**LISTED RECORDS:**
== Segment start ==

-- ==== Sys2Proof/Machine/ReleaseCommands.lean ====
section
/-! DEFINITION. The operations commands on releases (chapter 8): Service Release, Withdraw Service, Test Pulse, Column
Restore, Set Timing. -/

namespace Sys2Proof.Machine

/-! ### Service Release (R23, R162) -/

/-- Why the custody table refuses a Service Release without clearance, by the custody state (R23). -/
def serviceRefusal : CustodyState → Option Reason
  | .reserved | .loading => some .occupied
  | .releasing | .emptying => some .claimed
  | .notFitted | .free | .held | .overstayed | .returnHeld | .review | .outOfService => none

/-- Why the custody table refuses a Service Release with clearance, by the custody state and whether there is a holding
(R23). -/
def clearanceRefusal (st : CustodyState) (holds : Bool) : Option Reason :=
  match st with
  | .reserved | .loading => some .occupied
  | .releasing | .emptying => some .claimed
  | .free | .notFitted => some .unknown
  | .outOfService => if holds then some .outOfService else some .unknown
  | .review => some .review
  | .held | .overstayed | .returnHeld => none

/-- The custody checks of a Service Release (R23). -/
def State.releaseRefusal (s : State) (c : Comp) (clearance : Bool) : Option Reason :=
  if clearance then clearanceRefusal (s.custodyState c) (s.holding c).isSome
  else serviceRefusal (s.custodyState c)

/-- The clearance claim that goes with a Service Release (R23, R162). -/
def State.clearanceClaim (s : State) (c : Comp) (clearance : Bool) : State :=
  if clearance then s.claim c .service else s

/-- A Service Release is queued: SVC_KEY is on, nothing is pending, and the queue has a free entry (R162 step 7). -/
def State.serviceQueues (s : State) : Bool :=
  s.seq.svcKey && s.seq.pendingService.isEmpty && decide (0 < s.queueFree)

/-- Step 7 of a Service Release: QUEUED, PENDING or QFULL (R162). One that is made pending claims before its entry
joins the set, so its own claim is no change of a compartment with a pending entry and moves nothing (R162, R163; the
model's choice, log 50). -/
def State.serviceTaken (s : State) (c : Comp) (clearance : Bool) : State × Answer :=
  if s.serviceQueues then
    ((s.clearanceClaim c clearance).request (serviceEntry c), accepted [.u8 0])
  else if s.seq.pendingService.length < Config.pendingCap then
    let s1 := s.clearanceClaim c clearance
    (s1.setPending (s1.seq.pendingService ++ [c]), accepted [.u8 1])
  else s.refuses .qfull

/-- A compartment's column is not DISABLED. -/
def State.columnUp (s : State) (c : Comp) : Bool := s.column c.column != .disabled

/-- The compartment has no present entry and no pending service entry (R162, R165). -/
def State.noRelease (s : State) (c : Comp) : Bool := !(s.hasEntry c || s.pendingFor c)

/-- Service Release on a compartment, steps 3 to 7 (R162). -/
def State.serviceRelease (s : State) (clearance : Bool) (c : Comp) : State × Answer :=
  s.check (s.custodyState c != .notFitted) .format <|
  s.check (s.columnUp c) .outOfService <|
    match s.releaseRefusal c clearance with
    | some r => s.refuses r
    | none => s.check (s.noRelease c) .duplicate (s.serviceTaken c clearance)

/-- Service Release after the common checks (R162). -/
def State.serviceReleaseOf (s : State) (comp : Nat) (clearance : Option Bool) : State × Answer :=
  match clearance with
  | none => s.refuses .format
  | some b => s.withComp comp (s.serviceRelease b)

/-- SERVICE_RELEASE (R162). -/
def execServiceRelease (h : Head) (comp : Nat) (clearance : Option Bool) (s : State) :
    Host.Outcome State Fault Refusal :=
  .next (s.serveOps h 0x4C#8 2 fun t => t.guarded (t.serviceReleaseOf comp clearance))

/-! ### Withdraw Service (R164) -/

/-- A pending service entry leaves the set, and a holding claimed by the service release returns to rest (R19, R164). -/
def State.pendingWithdrawn (s : State) (c : Comp) : State :=
  let s1 := s.setPending (s.seq.pendingService.filter (· != c))
  if s1.custodyState c == .releasing && (s1.holding c).any (fun h => h.claimant == some .service) then s1.toRest c
  else s1

/-- The compartment has a present SERVICE entry (R164). -/
def State.hasService (s : State) (c : Comp) : Bool := s.seq.queue.any fun e => e.comp == c && e.cls == .service

/-- Withdraw Service on a compartment (R164). -/
def State.withdrawService (s : State) (c : Comp) : State × Answer :=
  s.guarded <|
  if s.pendingFor c then (s.pendingWithdrawn c, done [])
  else if s.hasService c then s.refuses .occupied
  else s.refuses .unknown

/-- WITHDRAW_SERVICE (R164). -/
def execWithdrawService (h : Head) (comp : Nat) (s : State) : Host.Outcome State Fault Refusal :=
  .next (s.serveOps h 0x4D#8 1 fun t => t.withComp comp t.withdrawService)

/-! ### Test Pulse (R165) -/

/-- The TEST entry of a Test Pulse (R165). -/
def testEntry (c : Comp) : Entry := Entry.fresh c .test .test .operations

/-- Fewer than 16 entries are present (R161, R165). -/
def State.queueRoom (s : State) : Bool := decide (s.seq.queue.length < Config.queueCap)

/-- Test Pulse on a compartment (R165). -/
def State.testPulse (s : State) (c : Comp) : State × Answer :=
  s.check (s.custodyState c != .notFitted) .format <|
  s.check (s.holding c).isNone .occupied <|
  s.check (s.columnUp c) .outOfService <|
  s.check (s.noRelease c) .duplicate <|
  s.check s.queueRoom .qfull (s.request (testEntry c), accepted [])

/-- TEST_PULSE (R165). -/
def execTestPulse (h : Head) (comp : Nat) (s : State) : Host.Outcome State Fault Refusal :=
  .next (s.serveOps h 0x4E#8 1 fun t => t.guarded (t.withComp comp t.testPulse))

/-! ### Column Restore (R161) -/

/-- The queue holds an entry with the restore mark for a column (R161). -/
def State.hasRestore (s : State) (col : Column) : Bool :=
  s.seq.queue.any fun e => e.restore && decide (e.comp.column = col)

/-- A compartment that a Column Restore may test: fitted, and FREE or OUT_OF_SERVICE without a holding (R161). -/
def State.restorable (s : State) (c : Comp) : Bool :=
  (s.entry c).fitted &&
    (s.custodyState c == .free || (s.custodyState c == .outOfService && (s.holding c).isNone))

/-- The lowest-numbered such compartment of a column (R161). -/
def State.restoreComp (s : State) (col : Column) : Option Comp :=
  Comp.all.find? fun c => decide (c.column = col) && s.restorable c

/-- Column Restore on a column (R161). -/
def State.columnRestoreOn (s : State) (col : Column) : State × Answer :=
  s.check (s.column col == .disabled) .notReady <|
  s.check (!(s.hasRestore col)) .duplicate <|
    match s.restoreComp col with
    | none => s.refuses .unknown
    | some c => s.check s.queueRoom .qfull (s.request { testEntry c with restore := true }, accepted [.u8 c.val])

/-- Column Restore after the common checks (R161). -/
def State.columnRestore (s : State) (column : Nat) : State × Answer :=
  match columnOf column with
  | none => s.refuses .format
  | some col => s.columnRestoreOn col

/-- COLUMN_RESTORE (R161). -/
def execColumnRestore (h : Head) (column : Nat) (s : State) : Host.Outcome State Fault Refusal :=
  .next (s.serveOps h 0x4F#8 1 fun t => t.guarded (t.columnRestore column))

/-! ### Set Timing (R166, R183) -/

/-- The coil budget as a Set Timing would store it (R166). -/
def budgetWritten (sel : BitVec 16) (v : TimingFields) (old : Nat) : Nat := pick sel 1 (clampRange 1 3 v.budget) old

/-- The four settings as a Set Timing writes them (R166, R183). -/
def State.timed (s : State) (sel : BitVec 16) (v : TimingFields) : State :=
  { s with
    seq := { s.seq with
      pulseLength := pick sel 0 (clampRange 80 300 v.pulseLength) s.seq.pulseLength
      budget := budgetWritten sel v s.seq.budget }
    scanner := { s.scanner with
      openWindow := pick sel 2 (clampRange 5 60 v.openWindow) s.scanner.openWindow
      ajarTime := pick sel 3 (clampRange 30 600 v.ajarTime) s.scanner.ajarTime } }

/-- The four settings as they stand (R166). -/
def State.timingFields (s : State) : List Field :=
  [.u16 s.seq.pulseLength, .u8 s.seq.budget, .u8 s.scanner.openWindow, .u16 s.scanner.ajarTime]

/-- Set Timing (R166): the arbiter looks after it, since a budget raised can make an entry eligible (R155, R167). -/
def State.setTiming (s : State) (sel : BitVec 16) (v : TimingFields) : State × Answer :=
  s.check (selectsOnly sel 4) .format <|
  s.check (!(sel.getLsbD 1 && decide (clampRange 1 3 v.budget < s.flying.length))) .occupied
    ((s.timed sel v).markArbiter, done (s.timed sel v).timingFields)

/-- SET_TIMING (R166). -/
def execSetTiming (h : Head) (sel : BitVec 16) (v : TimingFields) (s : State) : Host.Outcome State Fault Refusal :=
  .next (s.serveOps h 0x50#8 8 fun t => t.setTiming sel v)

end Sys2Proof.Machine
end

== Segment end ==

**WHAT THE TASK REQUIRES:** I'd like the lines above from the one with "comp (s.serviceRelease b)" up to and including the one with "Service (R164) -/" copied exactly, with no other lines.

**EXERCISE SOLUTION:**
  | some b => s.withComp comp (s.serviceRelease b)

/-- SERVICE_RELEASE (R162). -/
def execServiceRelease (h : Head) (comp : Nat) (clearance : Option Bool) (s : State) :
    Host.Outcome State Fault Refusal :=
  .next (s.serveOps h 0x4C#8 2 fun t => t.guarded (t.serviceReleaseOf comp clearance))

/-! ### Withdraw Service (R164) -/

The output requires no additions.